-- ==== Sys2Proof/Tests/Slice0.lean ====
section
/-! SUPPORT. The model's own tests. Expected results are those of spec/95_test_vectors.md, whose row ids (V-…) the docstrings
cite, or words written out from the formats of spec/30_encoding.md R74 to R80; none was taken from the model. The last
part holds, for every obligation with a hypothesis, a witness that meets it. -/

namespace Sys2Proof.Tests

open Sys2Proof.Machine Sys2Proof.Claims

/-! ### Well-formedness refuses an illegal header (R82) -/

theorem test_wf_refuses_undefined_opcode : Header.legal ⟨18, 0⟩ = false ∧ Header.legal ⟨31, 2⟩ = false := by decide

theorem test_wf_refuses_class_b_tag : Header.legal ⟨1, 3⟩ = false ∧ Header.legal ⟨11, 7⟩ = false := by decide

theorem test_wf_refuses_jump_tag :
    Header.legal ⟨12, 1⟩ = false ∧ Header.legal ⟨14, 4⟩ = false ∧ Header.legal ⟨16, 2⟩ = false := by
  decide

theorem test_wf_refuses_print_tag : Header.legal ⟨17, 3⟩ = false := by decide

theorem test_wf_accepts_the_legal_tags :
    Header.legal ⟨0, 7⟩ = true ∧ Header.legal ⟨11, 2⟩ = true ∧ Header.legal ⟨12, 3⟩ = true ∧ Header.legal ⟨17, 2⟩ = true := by
  decide

/-! ### Decoding: every constructor from a word written out field by field, ignored bits not all 0 -/

theorem test_decode_hlt : decodeWord 0b00000_101_0001_0010_0011_0100_0101_0110 = .ok .hlt := by decide

theorem test_decode_ldr :
    decodeWord 0b00001_000_0101_0001001000110100_1111 = .ok (.ldrLit 5 0x1234) ∧
      decodeWord 0b00001_001_0110_1001_1010010111000011 = .ok (.ldrReg 6 9) ∧
      decodeWord 0b00001_010_0011_1100_1111111011011100 = .ok (.ldrRel 3 12 0xFEDC) := by
  decide

theorem test_decode_str :
    decodeWord 0b00010_000_0101_0001001000110100_1111 = .ok (.strLit 5 0x1234) ∧
      decodeWord 0b00010_001_0110_1001_1010010111000011 = .ok (.strReg 6 9) ∧
      decodeWord 0b00010_010_0011_1100_1111111011011100 = .ok (.strRel 3 12 0xFEDC) := by
  decide

theorem test_decode_add :
    decodeWord 0b00011_000_0101_0001001000110100_1111 = .ok (.addLit 5 0x1234) ∧
      decodeWord 0b00011_001_0110_1001_1010010111000011 = .ok (.addReg 6 9) ∧
      decodeWord 0b00011_010_0011_1100_1111111011011100 = .ok (.addRel 3 12 0xFEDC) := by
  decide

theorem test_decode_sub :
    decodeWord 0b00100_000_0101_0001001000110100_1111 = .ok (.subLit 5 0x1234) ∧
      decodeWord 0b00100_001_0110_1001_1010010111000011 = .ok (.subReg 6 9) ∧
      decodeWord 0b00100_010_0011_1100_1111111011011100 = .ok (.subRel 3 12 0xFEDC) := by
  decide

theorem test_decode_mul :
    decodeWord 0b00101_000_0101_0001001000110100_1111 = .ok (.mulLit 5 0x1234) ∧
      decodeWord 0b00101_001_0110_1001_1010010111000011 = .ok (.mulReg 6 9) ∧
      decodeWord 0b00101_010_0011_1100_1111111011011100 = .ok (.mulRel 3 12 0xFEDC) := by
  decide

theorem test_decode_div :
    decodeWord 0b00110_000_0101_0001001000110100_1111 = .ok (.divLit 5 0x1234) ∧
      decodeWord 0b00110_001_0110_1001_1010010111000011 = .ok (.divReg 6 9) ∧
      decodeWord 0b00110_010_0011_1100_1111111011011100 = .ok (.divRel 3 12 0xFEDC) := by
  decide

### What you are asked to do
All lines from the beginning of the listing through the one with "decodeWord 0b00100_001_0110_1001_1010010111000011 = .ok" are to be restated word for word, and only those.

### Result of this task
-- ==== Sys2Proof/Tests/Slice0.lean ====
section
/-! SUPPORT. The model's own tests. Expected results are those of spec/95_test_vectors.md, whose row ids (V-…) the docstrings
cite, or words written out from the formats of spec/30_encoding.md R74 to R80; none was taken from the model. The last
part holds, for every obligation with a hypothesis, a witness that meets it. -/

namespace Sys2Proof.Tests

open Sys2Proof.Machine Sys2Proof.Claims

/-! ### Well-formedness refuses an illegal header (R82) -/

theorem test_wf_refuses_undefined_opcode : Header.legal ⟨18, 0⟩ = false ∧ Header.legal ⟨31, 2⟩ = false := by decide

theorem test_wf_refuses_class_b_tag : Header.legal ⟨1, 3⟩ = false ∧ Header.legal ⟨11, 7⟩ = false := by decide

theorem test_wf_refuses_jump_tag :
    Header.legal ⟨12, 1⟩ = false ∧ Header.legal ⟨14, 4⟩ = false ∧ Header.legal ⟨16, 2⟩ = false := by
  decide

theorem test_wf_refuses_print_tag : Header.legal ⟨17, 3⟩ = false := by decide

theorem test_wf_accepts_the_legal_tags :
    Header.legal ⟨0, 7⟩ = true ∧ Header.legal ⟨11, 2⟩ = true ∧ Header.legal ⟨12, 3⟩ = true ∧ Header.legal ⟨17, 2⟩ = true := by
  decide

/-! ### Decoding: every constructor from a word written out field by field, ignored bits not all 0 -/

theorem test_decode_hlt : decodeWord 0b00000_101_0001_0010_0011_0100_0101_0110 = .ok .hlt := by decide

theorem test_decode_ldr :
    decodeWord 0b00001_000_0101_0001001000110100_1111 = .ok (.ldrLit 5 0x1234) ∧
      decodeWord 0b00001_001_0110_1001_1010010111000011 = .ok (.ldrReg 6 9) ∧
      decodeWord 0b00001_010_0011_1100_1111111011011100 = .ok (.ldrRel 3 12 0xFEDC) := by
  decide

theorem test_decode_str :
    decodeWord 0b00010_000_0101_0001001000110100_1111 = .ok (.strLit 5 0x1234) ∧
      decodeWord 0b00010_001_0110_1001_1010010111000011 = .ok (.strReg 6 9) ∧
      decodeWord 0b00010_010_0011_1100_1111111011011100 = .ok (.strRel 3 12 0xFEDC) := by
  decide

theorem test_decode_add :
    decodeWord 0b00011_000_0101_0001001000110100_1111 = .ok (.addLit 5 0x1234) ∧
      decodeWord 0b00011_001_0110_1001_1010010111000011 = .ok (.addReg 6 9) ∧
      decodeWord 0b00011_010_0011_1100_1111111011011100 = .ok (.addRel 3 12 0xFEDC) := by
  decide

theorem test_decode_sub :
    decodeWord 0b00100_000_0101_0001001000110100_1111 = .ok (.subLit 5 0x1234) ∧
      decodeWord 0b00100_001_0110_1001_1010010111000011 = .ok (.subReg 6 9) ∧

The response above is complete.